Graham is a Senior Consultant with 30 years of pharmaceutical development experience in physicochemical characterization

He is an experienced scientific leader with a proven track record for understanding and resolving complex technical issues throughout the product life-cycle for both drug substance and drug product including inhaled, semi-solid, liquid and solid dosage forms.

Graham Whitesell

Graham’s expertise is in the integrated use of multiple analytical techniques for the efficient physicochemical characterization of drug substance and drug products in support of resolving complex technical issues throughout the pharmaceutical lifecycle including the selection of development candidates, all phases of product development, scale-up, technology transfer and manufacture of marketed products. Over the years he has supported numerous development projects, led cross-functional project teams, authored regulatory applications, responded to regulatory questions and been a corporate resource for solving technical issues.

Graham has a Ph.D. in Physical Organic Chemistry from Emory University, USA and a B.S in Chemistry from the University of North Carolina in Chapel Hill, USA. He currently lives in the Research Triangle area of North Carolina, USA.

Examples of projects completed:

  • Identified the root cause of dissolution failures in the NDA stability batches of a semisolid-filled soft-gel capsule. Planned and led processing and materials characterization experiments to define the product’s appropriate manufacturing and storage control spaces. The knowledge gained was also applied to existing marketed products.

  • Provided materials characterization expertise and laboratory support to a world-wide, multi-site process and physicochemical property mapping of a $1 billion+ per year product. The knowledge generated is utilized to evaluate the impact of future changes to the API and product manufacturing processes.

  • Developed and applied spectroscopic methods to determine the root cause of sporadic leaking of a commercial metered dose inhaler (MDI) product preventing the product’s recall. Identification of the root cause allowed the implementation of appropriate control measures.
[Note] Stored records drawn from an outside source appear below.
-- ==== Sys2Proof/Tests/Slice0.lean ====
section
/-! SUPPORT. Tests: the checks of WellFormed on ill-formed terms, the decoder on words written out from the spec's encodings,
one step of each instruction, and for each obligation with hypotheses values that meet them. `T<n>` names a vector of
95_test_vectors.md; its bytes and its result stand there, derived from the rules by hand. -/

namespace Sys2Proof.Tests

set_option Elab.async false

open Sys2Proof.Machine

/-! ## Helpers -/

/-- The launch state with rip at 400000H. -/
def base : State := { State.reset with rip := 0x400000#64 }

def setX (s : State) (n : Fin 16) (x : Word) : State := { s with gprs := s.gprs.set n x }

def setK (s : State) (n : Fin 8) (x : Word) : State := { s with kregs := s.kregs.set n x }

/-- `s` with bytes in memory from address a on. -/
def setMem (s : State) (a : Nat) (bs : List Byte) : State := { s with mem := placeBytes s.mem a bs }

def setAccess (s : State) (a : List AccessRegion) : State := { s with cfg := { s.cfg with access := a } }

/-- `n` bytes: `b`, `b + 1`, and so on. -/
def counting (b : Byte) (n : Nat) : List Byte := (List.range n).map fun k => b + BitVec.ofNat 8 k

/-- One step of `s` with `bs` as its program. -/
def run (s : State) (bs : List Byte) : Result := step (s.withProgram bs)

def nextOf : Result → Option State
  | .next t => some t
  | .fault _ => none
  | .refused _ => none

def faultOf : Result → Option Fault
  | .next _ => none
  | .fault f => some f
  | .refused _ => none

def refusalOf : Result → Option Refusal
  | .next _ => none
  | .fault _ => none
  | .refused r => some r

def completes (o : Result) : Bool := (nextOf o).isSome

theorem next_of_completes {o : Result} (h : completes o = true) : ∃ t, o = .next t := by
  cases o with
  | next t => exact ⟨t, rfl⟩
  | fault _ => cases h
  | refused _ => cases h

/-- V[n] after the step. -/
def vAfter (o : Result) (n : BitVec 5) : Option Vec := (nextOf o).map fun t => t.v n

def ripAfter (o : Result) : Option Word := (nextOf o).map fun t => t.rip

/-- n bytes of memory from address a on, after the step. -/
def memAfter (o : Result) (a n : Nat) : Option (List Byte) := (nextOf o).map fun t => bytesAt t.mem a n

/-- Every bit 1. -/
def ones : Vec := BitVec.allOnes 512

/-- A vector of elements, e_0 first. -/
def elements : List Word → Vec
  | [] => 0#512
  | e :: es => (elements es <<< 64) ||| e.setWidth 512

/-- x[3:0]-style 128-bit values as the vectors write them: high element, low element. -/
def pair (hi lo : Word) : Vec := elements [lo, hi]

/-- An EVEX prefix with every reserved field as 30_encoding.md R81 asks, the extension bits 0. -/
def evex (z : Bool) (aaa : BitVec 3) : Evex :=
  { r := false, x := false, b := false, rHi := false, p0bit3 := false, vvvv := 15, p1bit2 := true, z := z
    bcast := false, vHi := true, aaa := aaa }

def vex2 : Vex2 := { r := false, vvvv := 15 }

def vex3 : Vex3 := { r := false, x := false, b := false, w := false, vvvv := 15 }

def noRex : Rex := { w := false, r := false, x := false, b := false }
  • Provided material characterization expertise for the development of a dry powder inhalation (DPI) product which utilized API conditioning to remove amorphous content and fines to provide improved fine particle mass stability of the formulated product. The product was approved and launched in multiple countries.
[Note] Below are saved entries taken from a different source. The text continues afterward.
-- ==== Sys2Proof/Syntax.lean ====
section
/-!
DEFINITION. The instructions of FBDEC: one constructor for each row of spec/opcode_table.json. The ten decode
commands are the CMD32 rows (a command word selects one fixed decode sequence, 10_state.md R20); the ten host
operations are the HT rows (30_encoding.md R75).
-/

namespace Sys2Proof

/-- One constructor per row of the opcode table. -/
inductive Instr where
  /-- DECODE.A4 (41_commands.md R133) -/
  | decodeA4
  /-- DECODE.A3 (R134) -/
  | decodeA3
  /-- DECODE.A2 (R135) -/
  | decodeA2
  /-- DECODE.B8 (R136) -/
  | decodeB8
  /-- DECODE.B11S0 (R137) -/
  | decodeB11S0
  /-- DECODE.B11S1 (R138) -/
  | decodeB11S1
  /-- DECODE.B11S2 (R139) -/
  | decodeB11S2
  /-- DECODE.B11S3 (R140) -/
  | decodeB11S3
  /-- DECODE.B11S0X (R141) -/
  | decodeB11S0X
  /-- DECODE.B11S3X (R142) -/
  | decodeB11S3X
  /-- RDPAY: read PAYLOAD[off] (R144) -/
  | rdpay (off : BitVec 6)
  /-- WRPAY: PAYLOAD[off] <- byte (R144) -/
  | wrpay (off : BitVec 6) (byte : Byte)
  /-- RDCMD (R145) -/
  | rdcmd
  /-- WRCMD: CMD <- word (R145) -/
  | wrcmd (word : Word)
  /-- START: a CTRL write whose DATA bit 0 is 1; DATA bits 31:1 are ignored and kept here (R130, 10_state.md R24) -/
  | start (data : Word)
  /-- WRCTRL0: a CTRL write whose DATA bit 0 is 0; DATA bits 31:1 are ignored and kept here (R146) -/
  | wrctrl0 (data : Word)
  /-- RDCTRL (R146) -/
  | rdctrl
  /-- RDSTAT (R147) -/
  | rdstat
  /-- RDLEN (R147) -/
  | rdlen
  /-- RDOUT: read OUT[off] (R148) -/
  | rdout (off : BitVec 8)
deriving DecidableEq, Repr

/-- The instruction a row of the mode table stands for (30_encoding.md R71). -/
def Instr.ofCommand : Command → Instr
  | .a4 => .decodeA4
  | .a3 => .decodeA3
  | .a2 => .decodeA2
  | .b8 => .decodeB8
  | .b11s0 => .decodeB11S0
  | .b11s1 => .decodeB11S1
  | .b11s2 => .decodeB11S2
  | .b11s3 => .decodeB11S3
  | .b11s0x => .decodeB11S0X
  | .b11s3x => .decodeB11S3X

end Sys2Proof
end

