/-- A decode of each gen11 command that ends DONE. -/
theorem witness_Gen11StreamLengths :
    (started [] .b11s0).dp.cur = 0 ∧ statusAfter (exec .decodeB11S0 (started [] .b11s0)) = some 0x00EC0006 ∧
    statusAfter (exec .decodeB11S1 (started [] .b11s1)) = some 0x00EC2006 ∧
    statusAfter (exec .decodeB11S2 (started [] .b11s2)) = some 0x00EC2006 ∧
    statusAfter (exec .decodeB11S3 (started [] .b11s3)) = some 0x01EC0006 :=
  ⟨rfl, test_decodeB11S0, test_decodeB11S1, test_decodeB11S2, test_decodeB11S3⟩

/-- Two payloads that differ first at bit 236, and agree below it. -/
theorem witness_Gen11IgnoresTrailingBits :
    (∀ p < 236, payloadBit (payloadOf []) p = payloadBit (payloadOf (List.replicate 29 0 ++ [0x10])) p) ∧
    payloadBit (payloadOf []) 236 ≠ payloadBit (payloadOf (List.replicate 29 0 ++ [0x10])) 236 := by decide +kernel

/-- Vendor-A decodes that end DONE: the hypotheses of TrailingCachelinesZero and PartialCodesAgree. -/
theorem witness_VendorADone : (started p1 .a3).dp.cur = 0 ∧
    statusAfter (exec .decodeA4 (started p1 .a4)) = some 0x00C00006 ∧
    statusAfter (exec .decodeA3 (started p1 .a3)) = some 0x00901006 ∧
    statusAfter (exec .decodeA2 (started p2 .a2)) = some 0x00E81006 :=
  ⟨rfl, test_decodeA4.1, test_decodeA3.1, test_decodeA2.1⟩

theorem witness_HalfRecoveryZeros : statusAfter (exec .decodeB11S1 (started [] .b11s1)) = some 0x00EC2006 ∧
    statusAfter (exec .decodeB11S2 (started [] .b11s2)) = some 0x00EC2006 ∧ ¬ Busy (waiting [] 0x102) ∧
    ¬ Busy (waiting [] 0x103) ∧ (waiting [] 0x103).cmd = encodeCommand (waiting [] 0x103).parameters.codes .b11s2 ∧
    (waiting [] 0x102).cmd = encodeCommand (waiting [] 0x102).parameters.codes .b11s1 :=
  ⟨test_decodeB11S1, test_decodeB11S2, by decide, by decide, rfl, rfl⟩

/-- Reads that end at bit 511, at the end with no bit, and one bit too far. -/
theorem witness_ReadBitsRule : (atCur 504).cur.val + 8 ≤ 512 ∧ (atCur 512).cur.val + 0 ≤ 512 ∧
    512 < (atCur 505).cur.val + 8 := by decide

theorem witness_ReadsCompose :
    valueAndCur (readBits (payloadOf [0xB5, 0x3C]) 8 (atCur 3)) = some (0x96, 11) ∧
    faultAndCur (readBits (payloadOf []) 8 (atCur 505)) = some (.readPastEnd, 505) := by decide +kernel

/-- The clauses of ExpectZeroBits: inside the payload and past its end, with and without a set bit. -/
theorem witness_ExpectZeroBitsRule :
    (zeroFault (payloadOf []) 500 512 = none ∧ zeroFault (payloadOf [0x00, 0x02]) 0 12 = some 12 ∧
      zeroFault (payloadOf [0x00, 0x10]) 0 12 = none) ∧
    512 < (atCur 500).cur.val + 13 ∧ zeroFault (payloadOf []) 500 (500 + 8 * ((512 - 500) / 8)) = none ∧
    zeroFault (payloadOf (List.replicate 63 0 ++ [0x01])) 500 (500 + 8 * ((512 - 500) / 8)) = some 508 := by
  decide +kernel

/-- A fill to 32 bits that ends at bit 511, one bit too many, and one that passes the end. -/
theorem witness_AccFillRule : 32 ≤ 32 - (atCur 480).accCnt.val ∧ (atCur 480).cur.val + 32 ≤ 512 ∧
    32 - (atCur 0).accCnt.val < 33 ∧ 32 ≤ 32 - (atCur 481).accCnt.val ∧ 512 < (atCur 481).cur.val + 32 := by decide

theorem witness_AccDrainRules : 8 ≤ { atCur 0 with accCnt := 8 }.accCnt.val ∧
    { atCur 0 with accCnt := 7 }.accCnt.val < 8 ∧ 32 ≤ { atCur 0 with accCnt := 32 }.accCnt.val := by decide

/-- Width 7 at its largest magnitude. -/
theorem witness_SignMagnitudeStep : (127 : Byte).toNat < 2 ^ 7 ∧ sm true 127 = sm true 127 := by decide

/-- Width 7 and width 0. -/
theorem witness_SeedNeverWraps : (0x80 : Byte) ≠ 0 ∧ (127 : Byte).toNat < 2 ^ (lowestSetBit 0x80).val ∧
    (0xFF : Byte) ≠ 0 ∧ (0 : Byte).toNat < 2 ^ (lowestSetBit 0xFF).val := by decide

/-- A header byte in the last eight bits, zero and not. -/
theorem witness_HeaderByteSplit : (atCur 504).cur.val + 8 ≤ 512 ∧ bitsAt (payloadOf []) 504 8 = 0 ∧
    bitsAt (payloadOf (List.replicate 63 0 ++ [0x80])) 504 8 ≠ 0 := by decide +kernel
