-- ==== Sys2Proof/Machine/Ops.lean ====
section
/-! DEFINITION. The shared operations: buffers, host accesses, acceptance of a command, and the ways a command ends
(spec/20_memory.md, spec/60_exceptions.md). -/

namespace Sys2Proof.Machine

/-! ### Buffers -/

/-- What a buffer byte that no cell lists reads as: 0x00, the reset value (10_state.md R38). -/
def Memory.unlisted : Byte := 0

/-- One byte of a buffer. -/
def Memory.read : Memory → Nat → Byte
  | [], _ => Memory.unlisted
  | (a, b) :: m, i => if a = i then b else Memory.read m i

/-- `BUF[i] <- v`, keeping the canonical form: writing the value of an unlisted byte removes the cell. -/
def Memory.write : Memory → Nat → Byte → Memory
  | [], i, v => if v = Memory.unlisted then [] else [(i, v)]
  | (a, b) :: m, i, v =>
    if i < a then
      if v = Memory.unlisted then (a, b) :: m else (i, v) :: (a, b) :: m
    else if i = a then
      if v = Memory.unlisted then m else (i, v) :: m
    else (a, b) :: Memory.write m i v

/-- `BUF[off .. off+len(vs)) <- vs`. -/
def Memory.store : Memory → Nat → Bytes → Memory
  | m, _, [] => m
  | m, off, v :: vs => Memory.store (Memory.write m off v) (off + 1) vs

/-- `BUF[0..n)`. -/
def Memory.load (m : Memory) (n : Nat) : Bytes := (List.range n).map fun i => Memory.read m i

/-- The canonical form: addresses strictly rising and no cell equal to what an unlisted byte reads as. -/
abbrev Memory.Canonical (m : Memory) : Prop :=
  m.Pairwise (fun x y => x.1 < y.1) ∧ ∀ c ∈ m, c.2 ≠ Memory.unlisted

/-- Every listed address is below `size`. -/
abbrev Memory.Within (m : Memory) (size : Nat) : Prop := ∀ c ∈ m, c.1 < size

/-- The bytes of a buffer (10_state.md R21). -/
def bufSize (p : Params) : BufName → Nat
  | .key => Config.keyBufferBytes
  | .twk => p.tCap
  | .txt => p.nCap
  | .out => p.nCap

/-- The cells of a buffer. -/
def Buffers.get (bs : Buffers) : BufName → Memory
  | .key => bs.key
  | .twk => bs.twk
  | .txt => bs.txt
  | .out => bs.out

/-- `BUF.b[i] <- v` for a host write: `OUT` ignores it (20_memory.md R42). -/
def Buffers.hostWrite (bs : Buffers) (b : BufName) (i : Nat) (v : Byte) : Buffers :=
  match b with
  | .key => { bs with key := bs.key.write i v }
  | .twk => { bs with twk := bs.twk.write i v }
  | .txt => { bs with txt := bs.txt.write i v }
  | .out => bs

/-! ### Moves of the engine and what they send on the AES port -/

/-- One AES-port transaction (43_keyed_block_function.md R133). Not state of the block (10_state.md R39). -/
inductive PortTxn where
  /-- `AesKeyLoad(k)`. -/
  | keyLoad (k : Bytes)
  /-- `AesEnc(x)` with the response it got. -/
  | enc (x y : Bytes)
  deriving DecidableEq, Repr

/-- A state that the engine has reached, with the AES-port transactions it made on the way, oldest first. -/
structure Move where
  state : State
  txns : List PortTxn
  deriving DecidableEq, Repr

/-- No move yet. -/
def Move.start (s : State) : Move := ⟨s, []⟩

/-- Change the state of a move. -/
def Move.update (m : Move) (f : State → State) : Move := ⟨f m.state, m.txns⟩

/-- Change the working registers. -/
def Move.updateWork (m : Move) (f : Work → Work) : Move := m.update fun s => s.withWork (f s.work)

/-- Record a transaction. -/
def Move.record (m : Move) (t : PortTxn) : Move := ⟨m.state, m.txns ++ [t]⟩

/-- A numbered step of a rule: it answers a value and goes on, or it raises an error (00_scope.md R10). -/
inductive Flow (α : Type) where
  | ok (a : α) (m : Move)
  | raised (e : ErrorName) (m : Move)

/-- Do one step and then the next; an error ends the sequence. -/
def Flow.andThen {α β : Type} (x : Flow α) (f : α → Move → Flow β) : Flow β :=
  match x with
  | .ok a m => f a m
  | .raised e m => .raised e m

/-- Take the value of an operation that may fail, raising `e` if it does. -/
def Flow.need {α : Type} (e : ErrorName) (x : Option α) (m : Move) : Flow α :=
  match x with
  | some a => .ok a m
  | none => .raised e m

/-- A step that cannot fail. -/
def Flow.set (m : Move) : Flow Unit := .ok () m

/-! ### Acceptance and completion -/

/-- The latches that acceptance of word `w` fills (10_state.md R24, 20_memory.md R47). -/
def latchOperands (p : Params) (w : Word) (r : HostRegs) (b : Buffers) : Latches where
  cmd := w
  radix := r.radix
  keylen := r.keylen
  twkmin := r.twkmin
  twkmax := r.twkmax
  twklen := r.twklen
  txtlen := r.txtlen
  key := b.key.load Config.keyBufferBytes
  twk := b.twk.load (min r.twklen.toNat p.tCap)
  txt := b.txt.load (min r.txtlen.toNat p.nCap)

/-- Acceptance of a `CMD` write in IDLE (20_memory.md R47). -/
def accept (p : Params) (w : Word) (s : State) : State :=
  ((s.withLat (latchOperands p w s.reg s.buf)).withReg (regsAccepted s.reg)).withPhase .check

/-- `MemWrite((REG, 0x00), 4, w)`: accepted in IDLE, ignored in every other phase (20_memory.md R47,
60_exceptions.md R218). -/
def writeCmd (p : Params) (w : Word) (s : State) : State :=
  match s.ph with
  | .idle => accept p w s
  | .check => s
  | .setup => s
  | .round => s
  | .finish => s
  | .fatal => s

/-- Zero the latches, the working registers, `CHAIN` and `RND` (10_state.md R36, 60_exceptions.md R203). -/
def zeroCommand (s : State) : State :=
  (((s.withLat Latches.zero).withWork Work.zero).withChain (zeroBytes Config.blockBytes)).withRound 0

/-- Complete without error (60_exceptions.md R203). -/
def completeOk (s : State) : State :=
  ((zeroCommand s).withReg (regsCompleted s.reg)).withPhase .idle

/-- Complete with the recoverable error `e` (60_exceptions.md R203). -/
def completeError (e : ErrorName) (s : State) : State :=
  ((zeroCommand s).withReg (regsFailed e s.reg)).withPhase .idle

/-- Stop with the fatal error `e` (60_exceptions.md R205). -/
def stopFatal (e : ErrorName) (s : State) : State :=
  ((zeroCommand s).withReg (regsFailed e s.reg)).withPhase .fatal

/-- `raise e`: this hardware's taking of an exception, by the error's class (00_scope.md R10, 60_exceptions.md R203,
R205). There is no handler and nothing to return to; the only way out of the fatal stop is `resetInput` (R206). -/
def raiseError (e : ErrorName) (s : State) : State :=
  if errorIsFatal e then stopFatal e s else completeError e s

/-- The move that a sequence of steps makes, its error settled. -/
def Flow.settle (x : Flow Unit) : Move :=
  match x with
  | .ok _ m => m
  | .raised e m => m.update (raiseError e)

/-- The reset input is asserted and released: every piece of state takes its reset value, in any phase; what the
host does afterwards stays (70_reset_and_hazards.md R230 to R233). -/
def resetInput (s : State) : State := State.reset.withPending s.pending

end Sys2Proof.Machine
end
  • Identified physical instability of a semi-solid ointment and determined its cause. Worked with formulator to identify alternative excipients to produce a stable, robust product.

  • Determined the mechanism responsible for limiting the bioavailability of a new class of NCE’s approaching candidate selection and identified a formulation approach to overcome the bioavailability issue.
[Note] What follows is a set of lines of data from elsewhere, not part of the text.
namespace Sys2Proof.Machine

/-! ### The end of an illegal word (30_encoding.md R63, 60_exceptions.md R219) -/

/-- The next event of `issueNext` is the `CMD` write, and once it is taken the state is the one before. -/
@[simp] theorem afterFetch_issueNext (s : State) (w : Word) : (s.issueNext w).afterFetch = s := by
  simp [State.afterFetch, State.issueNext]

theorem step_issueNext (s : State) (w : Word) :
    step (s.issueNext w) = .next (moveWord Config.hardware w s).state := by
  rw [step_command (w := w) rfl, afterFetch_issueNext]

theorem observe_issueNext_port (p : Params) (s : State) (w : Word) :
    (observe p (s.issueNext w)).port = (moveWord p w s).txns := by
  rw [observe, afterFetch_issueNext]; rfl

/-- An illegal word is accepted and raises at once, so that the engine finds nothing to do. -/
theorem moveWord_illegal (p : Params) {s : State} {w : Word} {e : DecodeError} (hph : s.ph = .idle)
    (hd : decode w = .error e) : moveWord p w s = Move.start (endsWithError .illegalCommand s) := by
  have hrun : moveWord p w s = runIllegal p w s := by unfold moveWord; rw [hd]
  rw [hrun, runIllegal, runCommand_idle p w _ hph, raiseError_accept rfl]
  exact runEngine_waits p 12 (.inl rfl)

/-- Settles O7: both parts read off the one move. -/
theorem illegalWordEndsWithIllegalCommand : Obligations.IllegalWordEndsWithIllegalCommand := by
  intro s w e hph hd
  rw [step_issueNext, observe_issueNext_port, moveWord_illegal _ hph hd]
  exact ⟨rfl, rfl⟩

end Sys2Proof.Machine
end

section
/-! SUPPORT. Two layouts of bytes: FF1's variable block, and the tweak halves of FF3-1 (O58, O59). -/

namespace Sys2Proof.Machine

/-! ### FF1's variable block (30_encoding.md R66) -/

section

variable (radix b r : Nat) (t half : Bytes)

/-- The tweak stands first. -/
theorem ff1Q_take_tweak : (ff1Q radix t b r half).take t.length = t := by
  simp only [ff1Q, List.append_assoc, List.take_left]

/-- Between the tweak and the round index are zero bytes. -/
theorem ff1Q_padding {k : Nat} (hlow : t.length ≤ k) (hhigh : k < t.length + ff1Pad t.length b) :
    (ff1Q radix t b r half)[k]? = some 0 := by
  rw [ff1Q, List.append_assoc, List.getElem?_append_left (by simpa using hhigh), List.getElem?_append_right hlow,
    zeroBytes, List.getElem?_replicate_of_lt (by omega)]

/-- The round index follows the zero bytes. -/
theorem ff1Q_roundByte : (ff1Q radix t b r half)[t.length + ff1Pad t.length b]? = some (BitVec.ofNat 8 r) := by
  have hfront : t.length + ff1Pad t.length b = (t ++ zeroBytes (ff1Pad t.length b)).length := by simp
  rw [ff1Q, hfront, List.append_assoc, List.getElem?_append_right le_rfl, Nat.sub_self]
  rfl

/-- The numeral stands last. -/
theorem ff1Q_drop_numeral : (ff1Q radix t b r half).drop (t.length + ff1Pad t.length b + 1) =
    beBytes (numRadix radix half) b := by
  rw [ff1Q, List.drop_left' (by simp [Nat.add_assoc])]

end

/-- Settles O58, part by part of `Q`; the padding is below 16 and fills the last block. -/
theorem variableBlockLayout : Obligations.VariableBlockLayout := by
  intro radix b r t half hhalf hr
  have hmultiple := ff1Pad_multiple t.length b
  have hpad := ff1Pad_lt t.length b
  have hround : t.length + ff1Pad t.length b + 1 + b - b - 1 = t.length + ff1Pad t.length b := by omega
  rw [ff1Q_length, hround, Nat.add_sub_cancel]
  refine ⟨hmultiple, by omega, by omega, ff1Q_take_tweak .., ?padding, ?roundByte, ?numeral⟩
  case padding =>
    intro k hlow hhigh
    exact ff1Q_padding _ _ _ _ _ hlow (by omega)
  case roundByte =>
    rw [ff1Q_roundByte, Option.map_some, BitVec.toNat_ofNat, Nat.mod_eq_of_lt (by omega)]
  case numeral => rw [ff1Q_drop_numeral, numBytes_beBytes hhalf]

/-! ### The tweak halves of FF3-1 (30_encoding.md R70, 45_ff3_1_engine.md R177) -/

/-- The low nibble is the remainder by 16. -/
theorem toNat_and_lowNibble (x : Byte) : (x &&& 0x0F).toNat = x.toNat % 16 := by
  rw [BitVec.toNat_and]
  exact Nat.and_two_pow_sub_one_eq_mod x.toNat 4

/-- Clearing the low nibble shifts it out and zeros in. -/
theorem toNat_and_highNibble (x : Byte) : (x &&& 0xF0).toNat = 16 * (x.toNat / 16) := by
  have hshift : x &&& (0xF0 : Byte) = x >>> 4 <<< 4 :=
    (BitVec.shiftLeft_ushiftRight (x := x) (n := 4)).symm
  have hx := x.isLt
  rw [hshift, BitVec.toNat_shiftLeft, BitVec.toNat_ushiftRight, Nat.shiftRight_eq_div_pow, Nat.shiftLeft_eq]
  omega

theorem toNat_lowNibble_shiftLeft (x : Byte) : ((x &&& 0x0F) <<< 4).toNat = 16 * (x.toNat % 16) := by
  rw [BitVec.toNat_shiftLeft, toNat_and_lowNibble, Nat.shiftLeft_eq]
  omega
  • Established and led a cross-functional international team focused on identifying best practices for the preclinical evaluation and pharmaceutical development of poorly absorbed and low solubility API’s.

  • Provided leadership and technical expertise to multi-site cross-functional teams of particle scientist, analyst and engineers for the development and implementation of 1st intent workflows for particle size reduction and powder flow.